Recorded data:

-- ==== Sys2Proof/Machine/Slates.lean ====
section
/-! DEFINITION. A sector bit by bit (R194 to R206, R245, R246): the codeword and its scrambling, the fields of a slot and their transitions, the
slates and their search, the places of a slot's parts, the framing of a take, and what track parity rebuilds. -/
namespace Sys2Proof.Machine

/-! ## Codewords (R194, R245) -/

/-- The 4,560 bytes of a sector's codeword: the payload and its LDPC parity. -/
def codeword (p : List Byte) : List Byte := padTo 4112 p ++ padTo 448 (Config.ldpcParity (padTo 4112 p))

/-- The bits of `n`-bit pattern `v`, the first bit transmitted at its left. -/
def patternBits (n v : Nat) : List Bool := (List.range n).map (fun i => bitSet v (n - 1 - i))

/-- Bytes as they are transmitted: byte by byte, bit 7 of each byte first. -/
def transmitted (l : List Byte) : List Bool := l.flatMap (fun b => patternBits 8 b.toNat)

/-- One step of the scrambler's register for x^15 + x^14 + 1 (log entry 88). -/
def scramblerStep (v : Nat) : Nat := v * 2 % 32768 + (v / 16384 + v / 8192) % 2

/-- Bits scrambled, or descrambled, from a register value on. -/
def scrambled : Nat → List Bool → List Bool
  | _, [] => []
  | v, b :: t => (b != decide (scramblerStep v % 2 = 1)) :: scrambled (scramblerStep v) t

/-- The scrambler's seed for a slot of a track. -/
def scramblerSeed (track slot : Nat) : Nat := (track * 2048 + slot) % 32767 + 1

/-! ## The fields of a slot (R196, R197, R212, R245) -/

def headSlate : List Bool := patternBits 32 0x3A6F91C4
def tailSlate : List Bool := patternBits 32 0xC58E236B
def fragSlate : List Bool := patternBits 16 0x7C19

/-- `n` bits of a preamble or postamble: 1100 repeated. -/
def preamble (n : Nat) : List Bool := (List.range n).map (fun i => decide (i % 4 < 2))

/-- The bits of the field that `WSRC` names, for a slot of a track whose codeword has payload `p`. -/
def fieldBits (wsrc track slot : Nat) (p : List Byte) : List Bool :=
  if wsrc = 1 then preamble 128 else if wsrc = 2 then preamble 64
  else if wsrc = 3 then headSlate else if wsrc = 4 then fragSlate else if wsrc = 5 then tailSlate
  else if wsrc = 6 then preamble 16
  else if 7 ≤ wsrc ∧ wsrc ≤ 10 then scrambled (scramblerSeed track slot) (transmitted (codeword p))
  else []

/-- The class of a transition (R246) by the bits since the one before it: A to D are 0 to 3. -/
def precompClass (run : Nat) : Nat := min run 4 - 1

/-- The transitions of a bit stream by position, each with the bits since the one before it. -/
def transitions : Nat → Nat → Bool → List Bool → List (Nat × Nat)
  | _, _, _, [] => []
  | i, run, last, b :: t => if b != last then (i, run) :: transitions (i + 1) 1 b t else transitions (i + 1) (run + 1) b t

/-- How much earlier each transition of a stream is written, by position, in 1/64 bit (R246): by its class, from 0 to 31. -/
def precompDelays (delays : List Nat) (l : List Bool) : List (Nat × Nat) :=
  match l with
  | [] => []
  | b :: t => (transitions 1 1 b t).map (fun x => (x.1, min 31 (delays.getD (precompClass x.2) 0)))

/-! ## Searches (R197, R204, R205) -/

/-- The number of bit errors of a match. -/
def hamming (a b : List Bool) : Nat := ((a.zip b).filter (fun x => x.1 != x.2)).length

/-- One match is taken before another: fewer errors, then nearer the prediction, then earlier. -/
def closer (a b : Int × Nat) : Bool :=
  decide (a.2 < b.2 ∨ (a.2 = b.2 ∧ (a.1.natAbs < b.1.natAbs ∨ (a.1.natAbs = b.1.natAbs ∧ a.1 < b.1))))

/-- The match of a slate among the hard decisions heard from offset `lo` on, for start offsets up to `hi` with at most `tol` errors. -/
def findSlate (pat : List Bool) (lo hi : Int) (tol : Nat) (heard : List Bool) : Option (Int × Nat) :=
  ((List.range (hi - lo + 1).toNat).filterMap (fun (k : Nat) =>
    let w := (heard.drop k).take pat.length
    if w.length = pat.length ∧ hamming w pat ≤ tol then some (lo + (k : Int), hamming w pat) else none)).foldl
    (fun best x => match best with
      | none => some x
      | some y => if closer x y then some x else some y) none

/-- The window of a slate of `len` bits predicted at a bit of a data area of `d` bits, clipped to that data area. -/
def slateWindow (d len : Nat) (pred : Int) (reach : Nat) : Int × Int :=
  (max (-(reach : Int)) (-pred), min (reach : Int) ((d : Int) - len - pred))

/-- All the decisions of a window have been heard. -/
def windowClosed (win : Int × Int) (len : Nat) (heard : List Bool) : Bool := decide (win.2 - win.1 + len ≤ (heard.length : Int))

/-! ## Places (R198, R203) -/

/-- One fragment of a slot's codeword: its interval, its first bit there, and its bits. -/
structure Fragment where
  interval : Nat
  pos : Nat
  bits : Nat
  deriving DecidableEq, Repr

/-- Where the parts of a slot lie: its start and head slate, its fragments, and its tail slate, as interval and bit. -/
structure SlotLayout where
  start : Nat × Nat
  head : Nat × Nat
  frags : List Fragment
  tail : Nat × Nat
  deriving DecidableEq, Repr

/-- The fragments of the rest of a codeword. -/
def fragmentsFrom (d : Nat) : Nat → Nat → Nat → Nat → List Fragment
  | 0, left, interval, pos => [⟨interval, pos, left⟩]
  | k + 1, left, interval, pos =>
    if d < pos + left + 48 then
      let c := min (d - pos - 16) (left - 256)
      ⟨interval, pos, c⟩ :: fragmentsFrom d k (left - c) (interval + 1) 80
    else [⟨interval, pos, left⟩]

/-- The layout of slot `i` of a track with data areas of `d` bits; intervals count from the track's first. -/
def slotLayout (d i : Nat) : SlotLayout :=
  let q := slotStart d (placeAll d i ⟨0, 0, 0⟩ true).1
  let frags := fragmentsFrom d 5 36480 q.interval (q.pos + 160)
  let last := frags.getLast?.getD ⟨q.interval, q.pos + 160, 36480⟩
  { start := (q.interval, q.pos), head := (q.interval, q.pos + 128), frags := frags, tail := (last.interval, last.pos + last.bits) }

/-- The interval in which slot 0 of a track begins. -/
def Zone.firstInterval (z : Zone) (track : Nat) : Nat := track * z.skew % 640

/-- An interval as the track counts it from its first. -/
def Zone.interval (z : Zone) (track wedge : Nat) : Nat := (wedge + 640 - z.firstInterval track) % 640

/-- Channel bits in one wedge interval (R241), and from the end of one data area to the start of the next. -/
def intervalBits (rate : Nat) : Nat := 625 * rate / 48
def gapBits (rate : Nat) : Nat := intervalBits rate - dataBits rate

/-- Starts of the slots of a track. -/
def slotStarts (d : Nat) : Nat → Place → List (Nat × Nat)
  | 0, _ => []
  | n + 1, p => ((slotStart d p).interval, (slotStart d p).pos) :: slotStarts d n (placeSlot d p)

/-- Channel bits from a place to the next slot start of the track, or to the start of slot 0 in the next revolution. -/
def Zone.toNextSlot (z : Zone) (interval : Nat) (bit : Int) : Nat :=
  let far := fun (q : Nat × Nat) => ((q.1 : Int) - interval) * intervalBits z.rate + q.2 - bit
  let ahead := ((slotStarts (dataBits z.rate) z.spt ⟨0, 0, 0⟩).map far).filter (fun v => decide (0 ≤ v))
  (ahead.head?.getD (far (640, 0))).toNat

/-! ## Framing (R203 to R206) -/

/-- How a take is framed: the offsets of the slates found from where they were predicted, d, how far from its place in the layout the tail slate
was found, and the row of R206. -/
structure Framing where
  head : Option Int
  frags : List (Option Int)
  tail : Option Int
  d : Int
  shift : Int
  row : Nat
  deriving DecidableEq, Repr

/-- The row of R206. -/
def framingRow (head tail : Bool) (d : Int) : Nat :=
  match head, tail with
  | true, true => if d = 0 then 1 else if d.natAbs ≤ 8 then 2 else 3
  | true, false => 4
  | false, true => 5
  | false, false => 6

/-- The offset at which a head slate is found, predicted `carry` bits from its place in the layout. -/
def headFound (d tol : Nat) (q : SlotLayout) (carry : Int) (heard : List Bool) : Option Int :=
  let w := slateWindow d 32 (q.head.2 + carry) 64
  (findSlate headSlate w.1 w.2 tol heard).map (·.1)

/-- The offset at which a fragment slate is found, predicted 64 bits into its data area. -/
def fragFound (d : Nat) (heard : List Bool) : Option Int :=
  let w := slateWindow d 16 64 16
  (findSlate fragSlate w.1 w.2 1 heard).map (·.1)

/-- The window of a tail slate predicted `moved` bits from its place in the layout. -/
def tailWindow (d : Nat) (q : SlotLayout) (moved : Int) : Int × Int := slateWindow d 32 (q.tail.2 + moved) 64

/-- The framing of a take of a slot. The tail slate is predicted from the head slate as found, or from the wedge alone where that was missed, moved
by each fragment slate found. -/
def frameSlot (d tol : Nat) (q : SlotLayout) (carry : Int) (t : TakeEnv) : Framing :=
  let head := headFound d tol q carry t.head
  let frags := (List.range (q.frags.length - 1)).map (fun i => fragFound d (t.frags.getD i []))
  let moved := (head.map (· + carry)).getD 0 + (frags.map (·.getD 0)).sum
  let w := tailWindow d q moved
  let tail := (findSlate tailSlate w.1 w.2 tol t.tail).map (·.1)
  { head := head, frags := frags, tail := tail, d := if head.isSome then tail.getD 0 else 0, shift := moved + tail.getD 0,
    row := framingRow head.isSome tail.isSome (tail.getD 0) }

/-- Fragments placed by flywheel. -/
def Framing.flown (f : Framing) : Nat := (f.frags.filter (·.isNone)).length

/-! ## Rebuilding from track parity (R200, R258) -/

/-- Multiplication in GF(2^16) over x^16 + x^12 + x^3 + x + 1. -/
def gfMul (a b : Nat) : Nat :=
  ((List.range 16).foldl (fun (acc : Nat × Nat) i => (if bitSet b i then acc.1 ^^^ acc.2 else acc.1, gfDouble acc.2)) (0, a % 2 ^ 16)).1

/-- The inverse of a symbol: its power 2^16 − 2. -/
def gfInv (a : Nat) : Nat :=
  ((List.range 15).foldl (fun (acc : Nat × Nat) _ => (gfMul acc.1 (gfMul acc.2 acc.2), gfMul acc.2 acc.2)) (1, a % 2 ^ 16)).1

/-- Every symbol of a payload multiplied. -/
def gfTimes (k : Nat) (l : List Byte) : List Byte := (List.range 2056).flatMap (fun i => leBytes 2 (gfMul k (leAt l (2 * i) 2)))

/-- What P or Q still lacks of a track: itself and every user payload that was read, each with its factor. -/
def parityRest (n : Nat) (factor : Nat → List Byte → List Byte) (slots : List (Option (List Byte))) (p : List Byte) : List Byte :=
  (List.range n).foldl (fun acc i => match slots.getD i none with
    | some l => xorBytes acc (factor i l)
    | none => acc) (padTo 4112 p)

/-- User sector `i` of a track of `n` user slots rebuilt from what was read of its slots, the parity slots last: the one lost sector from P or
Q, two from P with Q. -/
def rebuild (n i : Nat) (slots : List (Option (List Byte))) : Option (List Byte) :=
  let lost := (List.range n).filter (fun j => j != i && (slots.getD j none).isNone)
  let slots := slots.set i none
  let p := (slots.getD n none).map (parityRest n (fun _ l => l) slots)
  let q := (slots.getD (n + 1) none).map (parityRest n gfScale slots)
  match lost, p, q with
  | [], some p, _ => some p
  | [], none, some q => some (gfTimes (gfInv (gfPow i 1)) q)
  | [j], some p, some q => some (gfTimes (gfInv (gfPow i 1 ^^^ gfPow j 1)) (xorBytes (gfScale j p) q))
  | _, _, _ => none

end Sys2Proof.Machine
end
* * *
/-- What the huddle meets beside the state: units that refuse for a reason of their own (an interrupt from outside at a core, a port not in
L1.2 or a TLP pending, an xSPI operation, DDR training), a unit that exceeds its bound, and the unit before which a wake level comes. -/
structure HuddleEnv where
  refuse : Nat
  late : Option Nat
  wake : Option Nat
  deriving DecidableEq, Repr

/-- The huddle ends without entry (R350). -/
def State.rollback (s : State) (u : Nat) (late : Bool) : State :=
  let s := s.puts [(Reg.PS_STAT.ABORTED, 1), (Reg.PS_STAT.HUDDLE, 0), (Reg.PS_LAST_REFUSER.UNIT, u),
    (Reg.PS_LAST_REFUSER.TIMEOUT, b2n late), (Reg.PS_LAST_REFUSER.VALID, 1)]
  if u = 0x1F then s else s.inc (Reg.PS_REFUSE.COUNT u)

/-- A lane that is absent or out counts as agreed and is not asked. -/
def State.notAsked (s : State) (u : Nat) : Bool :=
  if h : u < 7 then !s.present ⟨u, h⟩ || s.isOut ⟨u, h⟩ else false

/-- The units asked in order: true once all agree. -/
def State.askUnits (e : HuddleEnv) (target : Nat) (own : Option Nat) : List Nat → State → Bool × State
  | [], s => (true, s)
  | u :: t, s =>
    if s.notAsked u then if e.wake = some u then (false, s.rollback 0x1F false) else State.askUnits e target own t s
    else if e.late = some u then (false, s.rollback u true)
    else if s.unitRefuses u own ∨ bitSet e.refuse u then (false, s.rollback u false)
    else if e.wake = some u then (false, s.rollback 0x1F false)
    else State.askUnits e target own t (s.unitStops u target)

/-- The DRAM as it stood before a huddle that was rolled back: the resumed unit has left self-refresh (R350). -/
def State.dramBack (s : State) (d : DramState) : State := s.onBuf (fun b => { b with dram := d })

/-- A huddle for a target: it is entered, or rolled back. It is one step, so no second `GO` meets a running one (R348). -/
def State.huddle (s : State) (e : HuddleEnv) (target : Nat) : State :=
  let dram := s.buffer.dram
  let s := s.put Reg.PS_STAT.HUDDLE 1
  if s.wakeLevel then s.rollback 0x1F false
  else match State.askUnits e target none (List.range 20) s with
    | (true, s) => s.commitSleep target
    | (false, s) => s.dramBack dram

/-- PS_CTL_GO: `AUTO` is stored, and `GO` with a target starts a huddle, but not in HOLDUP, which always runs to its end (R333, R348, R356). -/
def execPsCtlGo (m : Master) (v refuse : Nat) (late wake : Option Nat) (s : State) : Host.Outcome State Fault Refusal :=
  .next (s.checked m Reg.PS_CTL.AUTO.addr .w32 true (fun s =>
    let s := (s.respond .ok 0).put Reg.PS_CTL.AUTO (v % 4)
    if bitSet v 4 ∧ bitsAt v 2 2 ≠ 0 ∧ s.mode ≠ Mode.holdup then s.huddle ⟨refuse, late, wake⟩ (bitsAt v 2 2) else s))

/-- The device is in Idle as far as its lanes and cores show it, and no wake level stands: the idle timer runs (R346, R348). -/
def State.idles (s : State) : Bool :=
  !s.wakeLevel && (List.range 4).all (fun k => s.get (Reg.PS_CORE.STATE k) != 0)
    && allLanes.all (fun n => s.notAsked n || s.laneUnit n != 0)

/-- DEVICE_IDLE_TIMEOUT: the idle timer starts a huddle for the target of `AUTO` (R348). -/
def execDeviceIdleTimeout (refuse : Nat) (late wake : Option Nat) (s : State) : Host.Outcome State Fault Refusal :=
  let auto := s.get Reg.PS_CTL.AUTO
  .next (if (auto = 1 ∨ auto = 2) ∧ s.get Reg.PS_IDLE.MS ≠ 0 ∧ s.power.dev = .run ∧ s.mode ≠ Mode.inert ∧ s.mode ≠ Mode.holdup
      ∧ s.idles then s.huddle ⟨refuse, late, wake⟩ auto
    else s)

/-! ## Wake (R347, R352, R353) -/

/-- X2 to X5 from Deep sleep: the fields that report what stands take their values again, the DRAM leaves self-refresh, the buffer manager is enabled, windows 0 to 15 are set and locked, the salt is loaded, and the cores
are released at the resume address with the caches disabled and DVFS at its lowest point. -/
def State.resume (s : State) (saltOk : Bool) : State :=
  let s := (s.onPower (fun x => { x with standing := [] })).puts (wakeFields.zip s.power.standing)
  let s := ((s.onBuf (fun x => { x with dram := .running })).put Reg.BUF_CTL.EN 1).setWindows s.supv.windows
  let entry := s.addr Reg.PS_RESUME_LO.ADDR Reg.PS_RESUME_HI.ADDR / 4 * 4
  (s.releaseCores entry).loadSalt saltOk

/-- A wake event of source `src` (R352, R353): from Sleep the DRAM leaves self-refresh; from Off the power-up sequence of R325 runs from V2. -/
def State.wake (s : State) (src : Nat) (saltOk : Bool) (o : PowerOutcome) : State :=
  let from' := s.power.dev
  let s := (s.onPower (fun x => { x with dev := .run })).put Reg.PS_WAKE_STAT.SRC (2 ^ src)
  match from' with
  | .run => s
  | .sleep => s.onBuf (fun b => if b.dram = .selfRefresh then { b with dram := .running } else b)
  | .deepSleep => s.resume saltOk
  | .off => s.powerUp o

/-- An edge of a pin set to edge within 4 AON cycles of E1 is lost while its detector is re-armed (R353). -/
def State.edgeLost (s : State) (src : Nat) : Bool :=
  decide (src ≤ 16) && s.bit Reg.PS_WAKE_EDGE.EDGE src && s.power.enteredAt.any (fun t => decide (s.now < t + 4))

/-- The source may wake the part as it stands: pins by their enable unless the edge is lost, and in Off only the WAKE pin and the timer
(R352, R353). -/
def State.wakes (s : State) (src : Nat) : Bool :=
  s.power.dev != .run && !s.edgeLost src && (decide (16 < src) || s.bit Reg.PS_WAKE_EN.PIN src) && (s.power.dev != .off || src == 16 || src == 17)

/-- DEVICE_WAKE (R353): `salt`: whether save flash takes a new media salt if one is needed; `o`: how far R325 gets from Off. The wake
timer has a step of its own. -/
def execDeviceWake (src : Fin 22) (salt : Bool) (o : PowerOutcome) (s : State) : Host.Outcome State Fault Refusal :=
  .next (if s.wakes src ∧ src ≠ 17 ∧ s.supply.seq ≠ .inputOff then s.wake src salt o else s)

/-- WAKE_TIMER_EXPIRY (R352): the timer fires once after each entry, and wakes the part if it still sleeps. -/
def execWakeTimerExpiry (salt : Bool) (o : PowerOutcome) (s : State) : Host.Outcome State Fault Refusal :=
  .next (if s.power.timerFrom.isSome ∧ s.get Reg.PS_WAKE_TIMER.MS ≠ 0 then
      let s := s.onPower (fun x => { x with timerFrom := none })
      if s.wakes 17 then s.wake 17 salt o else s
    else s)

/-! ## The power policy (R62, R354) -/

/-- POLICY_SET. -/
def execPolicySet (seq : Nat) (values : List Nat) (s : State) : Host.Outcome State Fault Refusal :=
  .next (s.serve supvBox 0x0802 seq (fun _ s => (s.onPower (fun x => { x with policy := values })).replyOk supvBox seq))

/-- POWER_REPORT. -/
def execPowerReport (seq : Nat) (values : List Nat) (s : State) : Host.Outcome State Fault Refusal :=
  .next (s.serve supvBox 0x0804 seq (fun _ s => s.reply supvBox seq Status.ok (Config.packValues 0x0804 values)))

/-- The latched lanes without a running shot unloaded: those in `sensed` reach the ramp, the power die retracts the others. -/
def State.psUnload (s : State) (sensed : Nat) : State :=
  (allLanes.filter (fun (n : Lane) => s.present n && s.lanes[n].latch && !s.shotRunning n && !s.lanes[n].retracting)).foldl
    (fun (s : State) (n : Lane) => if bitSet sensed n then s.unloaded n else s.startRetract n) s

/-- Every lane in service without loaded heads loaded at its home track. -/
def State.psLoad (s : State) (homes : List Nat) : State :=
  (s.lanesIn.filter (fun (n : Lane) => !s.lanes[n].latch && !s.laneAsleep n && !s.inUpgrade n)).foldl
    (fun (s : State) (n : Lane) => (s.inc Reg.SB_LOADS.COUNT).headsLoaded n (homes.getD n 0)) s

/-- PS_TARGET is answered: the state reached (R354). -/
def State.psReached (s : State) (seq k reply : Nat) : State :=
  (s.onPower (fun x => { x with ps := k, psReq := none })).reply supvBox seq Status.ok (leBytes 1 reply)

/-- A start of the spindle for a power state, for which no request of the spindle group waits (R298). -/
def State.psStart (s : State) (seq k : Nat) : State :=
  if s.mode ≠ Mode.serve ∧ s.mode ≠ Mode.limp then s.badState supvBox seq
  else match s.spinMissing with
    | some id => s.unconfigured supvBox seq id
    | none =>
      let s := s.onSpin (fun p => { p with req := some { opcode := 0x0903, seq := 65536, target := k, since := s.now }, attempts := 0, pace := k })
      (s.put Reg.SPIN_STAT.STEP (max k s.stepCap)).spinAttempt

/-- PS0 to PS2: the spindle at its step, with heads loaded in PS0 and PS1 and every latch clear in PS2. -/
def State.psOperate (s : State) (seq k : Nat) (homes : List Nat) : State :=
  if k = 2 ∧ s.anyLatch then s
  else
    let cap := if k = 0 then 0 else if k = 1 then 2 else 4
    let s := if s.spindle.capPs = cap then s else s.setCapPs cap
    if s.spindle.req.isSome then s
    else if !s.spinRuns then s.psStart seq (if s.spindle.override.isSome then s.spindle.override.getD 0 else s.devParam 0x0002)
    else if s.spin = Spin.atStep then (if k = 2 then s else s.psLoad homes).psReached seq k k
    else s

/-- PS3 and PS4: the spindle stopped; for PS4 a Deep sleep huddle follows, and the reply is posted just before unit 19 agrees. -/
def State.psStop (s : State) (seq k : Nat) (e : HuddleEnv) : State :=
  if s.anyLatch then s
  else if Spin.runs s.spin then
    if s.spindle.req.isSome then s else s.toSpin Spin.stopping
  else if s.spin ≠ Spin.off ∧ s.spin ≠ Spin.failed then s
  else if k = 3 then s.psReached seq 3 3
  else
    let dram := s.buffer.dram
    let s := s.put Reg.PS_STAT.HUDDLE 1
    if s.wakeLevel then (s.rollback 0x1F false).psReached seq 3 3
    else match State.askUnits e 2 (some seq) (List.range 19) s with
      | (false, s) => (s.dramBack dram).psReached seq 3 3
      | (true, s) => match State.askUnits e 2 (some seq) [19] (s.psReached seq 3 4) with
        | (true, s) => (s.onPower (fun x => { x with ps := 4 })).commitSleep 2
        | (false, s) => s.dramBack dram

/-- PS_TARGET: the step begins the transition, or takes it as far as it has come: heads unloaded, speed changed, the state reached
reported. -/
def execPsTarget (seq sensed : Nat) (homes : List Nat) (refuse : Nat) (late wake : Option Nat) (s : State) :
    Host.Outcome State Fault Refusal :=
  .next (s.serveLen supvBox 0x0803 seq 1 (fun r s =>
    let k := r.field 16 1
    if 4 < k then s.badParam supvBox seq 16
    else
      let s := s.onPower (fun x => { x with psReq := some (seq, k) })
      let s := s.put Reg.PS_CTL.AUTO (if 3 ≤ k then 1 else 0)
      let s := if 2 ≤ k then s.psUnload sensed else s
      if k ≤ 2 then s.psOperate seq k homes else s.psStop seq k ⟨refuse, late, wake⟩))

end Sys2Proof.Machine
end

Aim of the exercise:
Return every line from the entries above that contains the word "slateWindow".

Answer for the task:
def slateWindow (d len : Nat) (pred : Int) (reach : Nat) : Int × Int :=
  let w := slateWindow d 32 (q.head.2 + carry) 64
  let w := slateWindow d 16 64 16
def tailWindow (d : Nat) (q : SlotLayout) (moved : Int) : Int × Int := slateWindow d 32 (q.tail.2 + moved) 64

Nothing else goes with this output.